I’m depressed. I’m dragging myself out of bed in the mornings and sitting slumped over a half-eaten dish of overnight oats in my tear-stained dressing gown while I stare wistfully through the grubby windows, each grimy smear illuminated by a low November sun. My life feels empty somehow, the days unravelling into a half-baked eternity like an ever-so-slightly-runny batter.
Yep, The Great British Bake Off 2018 has drawn to a close. The sun has set on all those pistachio-flavoured Genoese sponges as surely as night follows day.
I’ve become addicted to the show over the past few months, finding myself slack-jawed in front of the box every Tuesday evening, entranced by Rahul’s ghugni chaat tartlets or Briony’s apple-cider empire biscuits. Nothing was allowed to interrupt my viewing pleasure; a really excellent plot line for my as-yet-unfinished novel could have been limping around the kitchen with a sign on its back saying “write me”, and I still wouldn’t have budged.
I was especially fond of the Bake Off "signature challenge", a segment of the show where contestants were asked to create a cake that resonated personally. You know the kind of thing I mean: a squashed chocolate hedgehog for the taxidermy enthusiast in your life, or a birthday cake for raging old Auntie Doris made out of empty gin bottles and lipstick-stained fag ends, finished with a bitter-word ganache.
Oh, but I shouldn’t look back. It’s time to wake up and smell the coffee cake, and accept it’s going to be a whole year without the thrill of watching someone achieve perfect penetration with their drizzle.
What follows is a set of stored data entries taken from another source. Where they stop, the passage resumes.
/-- CLAIM_READ (R157, R158) and VERDICT (R159): the refusals in order; a claim read with take becomes seen and nothing else
changes; a verdict closes the claim with a CLAIM_CLOSE record and takes its number from the lot on board.
The layout of the answers' fields is log entry 9. -/
def Obligations.ClaimReadAndVerdict : Prop :=
  ∀ (s : State) (tag take sec verdict : Byte) (number : BitVec 16), s.time.vdd = true →
    let read := Instr.claimRead tag number take sec
    let judge := Instr.verdict tag number verdict
    (s.claims.rebuild ≠ .no →
      exec read s = .next (s.answer tag 41 .notReady []) ∧ exec judge s = .next (s.answer tag 43 .notReady []))
    ∧ (s.claims.rebuild = .no →
      ((sec.toNat < 1 ∨ 3 < sec.toNat) → exec read s = .next (s.answer tag 41 .badSection []))
      ∧ ((verdict.toNat < 1 ∨ 4 ≤ verdict.toNat) → exec judge s = .next (s.answer tag 43 .badVerdict []))
      ∧ (1 ≤ sec.toNat → sec.toNat ≤ 3 →
        (number = 0 → (∀ q ∈ s.claims.claims, q.seen = true) → exec read s = .next (s.answer tag 41 .noneNew []))
        ∧ (number ≠ 0 → (∀ q ∈ s.claims.claims, q.number ≠ number.toNat) →
          exec read s = .next (s.answer tag 41 .notOpen [])))
      ∧ (1 ≤ verdict.toNat → verdict.toNat ≤ 3 → (∀ q ∈ s.claims.claims, q.number ≠ number.toNat) →
        exec judge s = .next (s.answer tag 43 .notOpen []))
      ∧ ∀ before q after, s.claims.claims = before ++ q :: after → (∀ x ∈ before ++ after, x.number ≠ q.number) →
        (1 ≤ sec.toNat → sec.toNat ≤ 3 →
          (number = 0 ∧ q.seen = false ∧ (∀ x ∈ before, x.seen = true) ∨ number ≠ 0 ∧ number.toNat = q.number) →
          Gives read s fun t =>
            t = { s with claims := { s.claims with claims := t.claims.claims }, trunk := t.trunk }
            ∧ (take = 0 → t.claims = s.claims)
            ∧ (take ≠ 0 → t.claims.claims = before ++ { q with seen := true } :: after)
            ∧ (sec = 2 → AnsweredAlone s t tag 41 .ok
              ([Val.num 2 q.number, Val.num 5 q.id.toNat] ++ q.evidence.map (fun x => Val.num 4 x.current)))
            ∧ (sec = 3 → AnsweredAlone s t tag 41 .ok
              ([Val.num 2 q.number, Val.num 5 q.id.toNat] ++ q.evidence.map (fun x => Val.num 4 x.origin)))
            ∧ (sec = 1 → ∀ first rest, q.records = first :: rest → ∀ onBoard entry,
              (onBoard = true ∧ Carries s q.id entry ∨ onBoard = false ∧ entry = 0 ∧ NotOnBoard s q.id) →
              AnsweredAlone s t tag 41 .ok
                [Val.num 2 q.number, Val.num 5 q.id.toNat, Val.num 1 (if q.seen then 1 else 0), Val.num 1 q.reasons.toNat,
                  Val.num 4 q.opened,
                  Val.num 4 q.openedEpoch, Val.flag q.openedUnsynced, Val.num 4 first.current, Val.num 1 q.evidence.length,
                  Val.num 1 q.records.length, Val.flag onBoard, Val.num 1 entry]))
        ∧ (1 ≤ verdict.toNat → verdict.toNat ≤ 3 → number.toNat = q.number →
          s.store.nextSeq + s.store.reserved ≤ 4294967294 →
          (s.store.roomFor 1 = false → exec judge s = .next (s.answer tag 43 .storeBusy []))
          ∧ (s.store.roomFor 1 = true → Gives judge s fun t =>
            (∀ first rest, q.records = first :: rest →
              Admitted s t (.claimClose q.number q.id q.reasons verdict.toNat first.origin))
            ∧ t.claims.claims = before ++ after ∧ t.claims.nextNumber = s.claims.nextNumber
            ∧ (∀ e, Carries s q.id e → t.lot e = { s.lot e with claim := none } ∧ ∀ x, x ≠ e → t.lot x = s.lot x)
            ∧ (NotOnBoard s q.id → t.pool = s.pool)
            ∧ (t.store.status ≠ .degraded → s.store.reads = [] → AnsweredAlone s t tag 43 .ok [Val.num 4 s.store.nextSeq])
            ∧ t.hold = s.hold ∧ t.zones = s.zones ∧ t.time = s.time)))

/-- A rebuild read completes (R160 to R162): in the claim pass each claim record of the page is noted once for its origin and
the highest of their claim numbers is kept; after its last page the noted records are applied in the order of their origins:
a CLAIM_OPEN reinstates an entry, a CLAIM_ADD adds to the one it names, a CLAIM_CLOSE removes it (R161). In the mapping pass
each record gives the current number of its origin; after its last page the rebuild is over, and the store leaves its
rebuild stage: in a READY store an expired flush timer closes the fill page before the test of R132 is made (R141). A
RAISE's read is decided on the record found in the block it was granted on, where it can open a claim (R154); that a read
which finds none is NOT_FOUND is the model's reading (log entry 44). -/
def Obligations.RebuildReadTaken : Prop :=
  ∀ s : State, s.time.vdd = true →
    (∀ page b, s.store.flight = some (.read (.page page) b) →
      let pages := s.store.historyPages
      let found := pageRecords s.store.mem page
      let named := fun (x : Named) => found.foldl (fun y r => if y.origin = r.origin then { y with current := r.seq } else y) x
      let claimRecords := found.filter (fun r => decide (6 ≤ r.kind ∧ r.kind ≤ 8))
      let noted := claimRecords.foldl (fun ns r => if ∃ x ∈ ns, x.origin = r.origin then ns else ns ++ [r]) s.claims.notes
      let highest := claimRecords.foldl (fun h r => max h r.claimNumber) s.claims.highest
      (∀ k, s.claims.rebuild = .claimPass k → k + 1 < pages.length → Gives .rebuildRead s fun t =>
        t.claims.rebuild = .claimPass (k + 1) ∧ t.claims.claims = s.claims.claims
        ∧ t.claims.notes = noted ∧ t.claims.highest = highest
        ∧ t.pool = s.pool ∧ t.hold = s.hold ∧ t.zones = s.zones ∧ t.time = s.time)
      ∧ (∀ k, s.claims.rebuild = .claimPass k → pages.length ≤ k + 1 → pages ≠ [] → Gives .rebuildRead s fun t =>
        t.claims.rebuild = .mappingPass 0 ∧ t.claims.notes = noted ∧ t.claims.highest = highest
        ∧ (∃ ordered : List Record, ordered.Perm t.claims.notes ∧ ordered.Pairwise (fun x y => x.origin ≤ y.origin)
          ∧ t.claims.claims = ordered.foldl applyNote [])
        ∧ t.pool = s.pool ∧ t.hold = s.hold ∧ t.zones = s.zones ∧ t.time = s.time)
      ∧ (∀ k, s.claims.rebuild = .mappingPass k → k + 1 < pages.length → Gives .rebuildRead s fun t =>
        t.claims.rebuild = .mappingPass (k + 1) ∧ t.claims.notes = s.claims.notes
        ∧ t.claims.claims = s.claims.claims.map (fun q => { q with
            evidence := q.evidence.map named, records := q.records.map named })
        ∧ t.pool = s.pool ∧ t.hold = s.hold ∧ t.zones = s.zones ∧ t.time = s.time)
      ∧ (∀ k, s.claims.rebuild = .mappingPass k → pages.length ≤ k + 1 → Gives .rebuildRead s fun t =>
        t.claims.rebuild = .no ∧ t.claims.notes = [] ∧ t.claims.highest = 0
        ∧ t.claims.nextNumber = (if s.claims.highest = 0 ∨ 65535 ≤ s.claims.highest then 1 else s.claims.highest + 1)
        ∧ t.claims.claims.map (fun q => q.number) = s.claims.claims.map (fun q => q.number)
        ∧ (∀ q ∈ t.claims.claims, q.evidence = q.records.take 1 ∨ ∀ x ∈ q.evidence, x.current ≠ 0)
        ∧ t.store.status ≠ .rebuild
        ∧ (s.store.status = .rebuild → s.store.usableBlocks < 8 → t.store.status = .degraded)
        ∧ (∀ f x, s.store.status = .rebuild → 8 ≤ s.store.usableBlocks → s.store.fill = some f → f.records ≠ [] →
          f.flushExpiry = some x → x ≤ s.time.now → s.store.queue = [] → s.store.closed = none → s.store.program = none →
          s.store.voiding = false → s.store.candidate = none → 0 < s.store.erasedPages →
          s.store.reserved + s.store.carryDue ≤ 8 * s.store.erasedPages →
          t.store.status = .ready ∧ t.store.program = some ⟨f.target, f.records⟩
          ∧ t.store.fill = some ⟨t.store.headPage, [], none, false⟩ ∧ t.store.flight = some (.program f.target)
          ∧ CandidateChosen t.store t.store)
        ∧ t.hold = s.hold ∧ t.zones = s.zones ∧ t.time = s.time))
    ∧ (∀ n tag b, s.store.flight = some (.read (.raise n tag) b) →
      (Gives .rebuildRead s fun t =>
        t.claims.raise = none
        ∧ (s.store.readRecord b n = none → s.store.reads = [] → AnsweredAlone s t tag 42 .notFound [])
        ∧ (∀ r, s.store.readRecord b n = some r → r.kind = 1 → s.store.reads = [] → AnsweredAlone s t tag 42 .badRecord [])
        ∧ t.hold = s.hold ∧ t.zones = s.zones ∧ t.time = s.time)
      -- a claim opens on the record
      ∧ ∀ r who, s.store.readRecord b n = some r → r.consignment = some who → NotOnBoard s who →
        (∀ q ∈ s.claims.claims, q.id ≠ who) →
        (32 ≤ s.claims.claims.length → Gives .rebuildRead s fun t =>
          t.claims.claims = s.claims.claims ∧ (s.store.reads = [] → AnsweredAlone s t tag 42 .claimsFull []))
        ∧ (s.claims.claims.length < 32 → s.store.nextSeq + s.store.reserved ≤ 4294967294 → s.store.candidate = none →
          s.store.copies = [] → s.store.roomFor 1 = true → Gives .rebuildRead s fun t => ∃ number : Nat,
            (∀ q ∈ s.claims.claims, q.number ≠ number)
            ∧ t.claims.claims = s.claims.claims ++ [{
                number := number, seen := true, reasons := ⟨false, false, false, false, true⟩, id := who
                evidence := [⟨n, r.origin⟩], records := [⟨s.store.nextSeq, s.store.nextSeq⟩]
                opened := s.time.now, openedEpoch := s.trunk.settings.epoch, openedUnsynced := s.trunk.unsynced }]
            ∧ Admitted s t (.claimOpen number who ⟨false, false, false, false, true⟩ true [r.origin])
            ∧ (t.store.status ≠ .degraded → s.store.reads = [] →
              AnsweredAlone s t tag 42 .ok [Val.num 2 number, Val.num 4 s.store.nextSeq])
            ∧ t.pool = s.pool))
    -- how a noted record applies
    ∧ ∀ (ks : List Claim) (r : Record) (number : Nat) (id : ConsId) (reasons : Reasons) (raised joined : Bool) (o : Nat)
        (body : RecordBody),
      number < 65536 → o < 4294967296 → r.kind = body.kind → r.fields = padTo 35 (body.bytes r.time) →
      (∀ first later, body = .claimOpen number id reasons raised (first :: later) → first < 4294967296 → later.length ≤ 7 →
        (∀ pre x y post, first :: later = pre ++ x :: y :: post → x < y ∧ y - x ≤ 16777215) →
        applyNote ks r = if ks.length < 32 ∧ ∀ q ∈ ks, q.number ≠ number ∧ q.id ≠ id then
          ks ++ [{ number := number, seen := true, reasons := reasons, id := id
                   evidence := (first :: later).map (fun x => ⟨0, x⟩), records := [⟨0, r.origin⟩], opened := r.time
                   openedEpoch := r.epoch, openedUnsynced := r.unsynced }]
          else ks)
      ∧ (body = .claimAdd number id reasons raised joined o →
        applyNote ks r = ks.map (fun q => if q.number = number ∧ q.id = id then { q with
          reasons := q.reasons.union reasons
          evidence := if joined then q.evidence ++ [⟨0, o⟩] else q.evidence
          records := if reasons ≠ ⟨false, false, false, false, false⟩ ∨ joined = true then q.records ++ [⟨0, r.origin⟩]
            else q.records } else q))
      ∧ ∀ verdict, body = .claimClose number id reasons verdict o →
        applyNote ks r = ks.filter (fun q => decide (q.number ≠ number))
All good things come to an end, eh? The show is crusted and dusted for another season, the tent poles have been taken out of the baking-hot marquee. Prue Leith has put her chunky necklaces back in the toy box, Paul Hollywood has taken out his coloured contact lenses and fired them into the back of the bread bin, and the sad truth is that Tuesdays have just got a little colder. What are we to do without Bake Off's good clean fun? What viewing pleasure can possibly compete with all that moistness and stiffness and finger-licking buttery creaminess, whipped up over a soggy bottom?
Maybe our national broadcaster could produce a series of its own, something quintessentially Irish to stir our damp souls and make our imaginations stand up in stiffened peaks. (Though overheads would have to be low, obviously, given the smaller size of our bedraggled population.) A home-grown contest would need to be something that engages the Irish psyche without requiring quite so many eggs and refrigerators, so maybe RTÉ could buy a second-hand yurt, fill it with empty coffee cups, balled-up paper and blunted pencils, throw in a blast of dry ice (to represent a smattering of existential anxiety) and bring us ‘The Great Irish Write Off’.
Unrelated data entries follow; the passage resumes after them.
theorem witness_MoveDecidedAndTaken :
    let items := walking [⟨6, tickAt 3 3 (.unseen 32)⟩] part
    let eight := lotIs { lotOne with state := .moving, move := some ⟨2, 9⟩, evidence := [1, 2, 3, 4, 5, 6, 7, 8] } movingPart
    NotOnBoard part 7 ∧ Carries part 500101 0 ∧ (part.lot 0).zone = 1 ∧ (part.zone 2).inService = true
    ∧ (part.zone 3).inService = false ∧ (heldPart.lot 0).state = .held ∧ (movingPart.lot 0).state = .moving
    ∧ part.store.nextSeq + part.store.reserved + 1 ≤ 4294967295 ∧ part.store.roomFor 1 = true
    ∧ ({ readyStore with hold := true } : Store).roomFor 1 = false
    ∧ items.dose.queue = [] ++ ⟨6, tickAt 3 3 (.unseen 32)⟩ :: []
    ∧ (movingPart.lot 0).move = some ⟨2, 9⟩ ∧ movingPart.fenceOf (.move 0) = some ⟨.move 0, 0, 1, none, false⟩
    ∧ movingPart.store.status ≠ .locate ∧ movingPart.store.hold = false ∧ (movingPart.lot 0).evidence.length < 8
    ∧ (eight.lot 0).evidence = 1 :: 2 :: [3, 4, 5, 6, 7, 8] ∧ movingPart.dose.cursor ≠ some 0 := by
  refine ⟨?_, carries_part, ?_⟩
  all_goals first | decide +kernel | (unfold NotOnBoard; decide +kernel)

theorem witness_LotQueried :
    NotOnBoard part 7 ∧ Carries part 500101 0 ∧ (part.zoneList 1).length < 2 ∧ part.zoneList 1 = [] ++ 0 :: []
    ∧ (part.lot 0).run = none ∧ (lotIs { lotOne with run := some ⟨1, 2, 3⟩ } part).lot 0 = { lotOne with run := some ⟨1, 2, 3⟩ }
    ∧ (part.lot 0).provenance = none ∧ ({ lotOne with provenance := some ⟨1, 2, 3⟩ } : Lot).provenance = some ⟨1, 2, 3⟩ := by
  refine ⟨?_, carries_part, ?_⟩
  all_goals first | decide +kernel | (unfold NotOnBoard; decide +kernel)

/-! ## The custody store -/

theorem witness_RecordMadeAndReadBack :
    ∀ r ∈ [recordNo 1, { recordNo 4294967294 with kind := 1 }, { recordNo 2 with kind := 8, carry := true, origin := 1 }],
      1 ≤ r.kind ∧ r.kind ≤ 8 ∧ 1 ≤ r.seq ∧ r.seq < 4294967295 ∧ r.origin < 4294967296 ∧ r.time < 4294967296
        ∧ r.epoch < 4294967296 ∧ r.partCode < 4294967296 ∧ r.fields.length = 35
        ∧ (if r.carry = true then r.origin < r.seq else r.origin = r.seq) := by decide

/-- A READY store whose page 0 holds record 1, record 2 waiting in the fill page at page 1. -/
def stockedStore : Store :=
  { readyStore with
    mem := memWrite [] 0 (recordNo 1).bytes
    blocks := tabPut readyStore.blocks 0 ⟨false, .head, some 1⟩
    headPage := 1
    fill := some ⟨1, [recordNo 2], some 10, false⟩
    nextSeq := 3 }

theorem witness_FetchAnswered :
    let reading := { stockedStore with flight := some (.read (.fetch 1 7) (some 0)), fetch := some (1, 7) }
    stockedStore.status = .ready ∧ State.reset.store.status = .locate ∧ stockedStore.fetch = none ∧ reading.fetch ≠ none
    ∧ stockedStore.buffered = [] ++ recordNo 2 :: [] ∧ (recordNo 2).seq = 2
    ∧ stockedStore.inHistory 1 = true ∧ stockedStore.inHistory 3 = false ∧ (∀ q ∈ stockedStore.buffered, q.seq ≠ 1)
    ∧ stockedStore.flight = none ∧ stockedStore.program = none ∧ stockedStore.candidate = none ∧ stockedStore.reads = []
    ∧ reading.flight = some (.read (.fetch 1 7) (some 0)) ∧ reading.readRecord (some 0) 1 = some (recordNo 1)
    ∧ reading.readRecord (some 0) 2 = none ∧ reading.readRecord none 1 = none := by
  decide +kernel

theorem witness_FlushTimerCloses :
    let s := at_ 10 (stored stockedStore part)
    s.store.fill = some ⟨1, [recordNo 2], some 10, false⟩ ∧ s.time.now = 10 ∧ (at_ 9 s).time.now < 10 ∧ s.store.queue = []
    ∧ ({ stockedStore with status := .rebuild } : Store).status = .rebuild ∧ s.store.hold = false ∧ s.store.status = .ready
    ∧ s.store.program = none ∧ s.store.voiding = false ∧ s.store.closed = none ∧ s.store.candidate = none
    ∧ 3 ≤ s.store.erasedBlocks ∧ s.store.reserved + s.store.carryDue ≤ 8 * s.store.erasedPages ∧ s.store.flight = none
    ∧ next .flushTimerExpiry s (fun t => t.store.status == .ready && t.store.flight == some (.program 1)) = true := by
  decide +kernel

/-- Three ERASED blocks ahead of a head at the last page of its block: the new fill page opens in the next block, and the oldest
HISTORY block becomes the candidate with its one pinned record due (R131, R132). -/
theorem witness_FlushTimerCloses_candidate :
    let st := { readyStore with
      blocks := buildBlocks (fun b => if b = 0 then ⟨false, .head, some 500⟩ else if b ≤ 3 then ⟨false, .erased, none⟩
        else ⟨false, .history, some (5 * b)⟩)
      headPage := 15, fill := some ⟨15, [recordNo 600], some 10, false⟩, nextSeq := 601, pins := [⟨21, 1, 21⟩, ⟨30, 1, 30⟩] }
    let s := at_ 10 (stored st part)
    s.store.erasedBlocks = 3 ∧ s.store.reserved + s.store.carryDue ≤ 8 * s.store.erasedPages ∧ s.store.candidate = none
    ∧ (s.store.block 1).content = .erased ∧ (s.store.block 4).retired = false
    ∧ next .flushTimerExpiry s (fun t => t.store.headPage == 16 && t.store.erasedBlocks == 2
      && (t.store.block 0).content == .history && (t.store.block 4).content == .history && (t.store.block 3).content == .erased
      && t.store.candidate == some 4 && t.store.carryDue == 1) = true := by decide +kernel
It’s not like we’d run out of contestants; the country is stuffed full of aspirant writers, with Booker prizes stacking up like pancakes and groundbreaking new Irish novels dropping out of the skies like spent geese.
Heartfelt reminiscences
You could get Marty Morrissey and Dana to present GIWO and every week there’d be a technical challenge, such as the careful use of the past participle or heartfelt reminiscences that must include mothers, nuns, bogs and inland waterways. And there could be themed weeks when the writers are asked to produce snappy pieces of flash fiction about losing one’s virginity to a married actor under a dusty St Brigid’s cross.
I don’t know though, it might never catch on. People probably prefer cake to art. Cake generally makes people happy, while art can kind of make people want to have a nap.
Or how about a programme with both cake and art? The Great Irish Bite and Write Off perhaps, or The Great Irish Colon and Cake Off?
Contestants could produce edible show-stoppers inspired by all those gender-biased souvenir tea towels inked with faces which suggest that the only real Irish writers are dead male ones. Or else they could make Wildean tea cakes liberally sprinkled with aphorisms. Or Brendan Behan banana bread spiced with the vernacular. Or a Beckettian Black Forest gâteau with a single tree as a centrepiece, or Joycean Gorgonzola and Burgundy tartlets . . .
Or maybe forget it. I think I’ll just sit on the couch for a year in my fetching grey leggings and wait for Paul and Prue to pop out from behind the test card.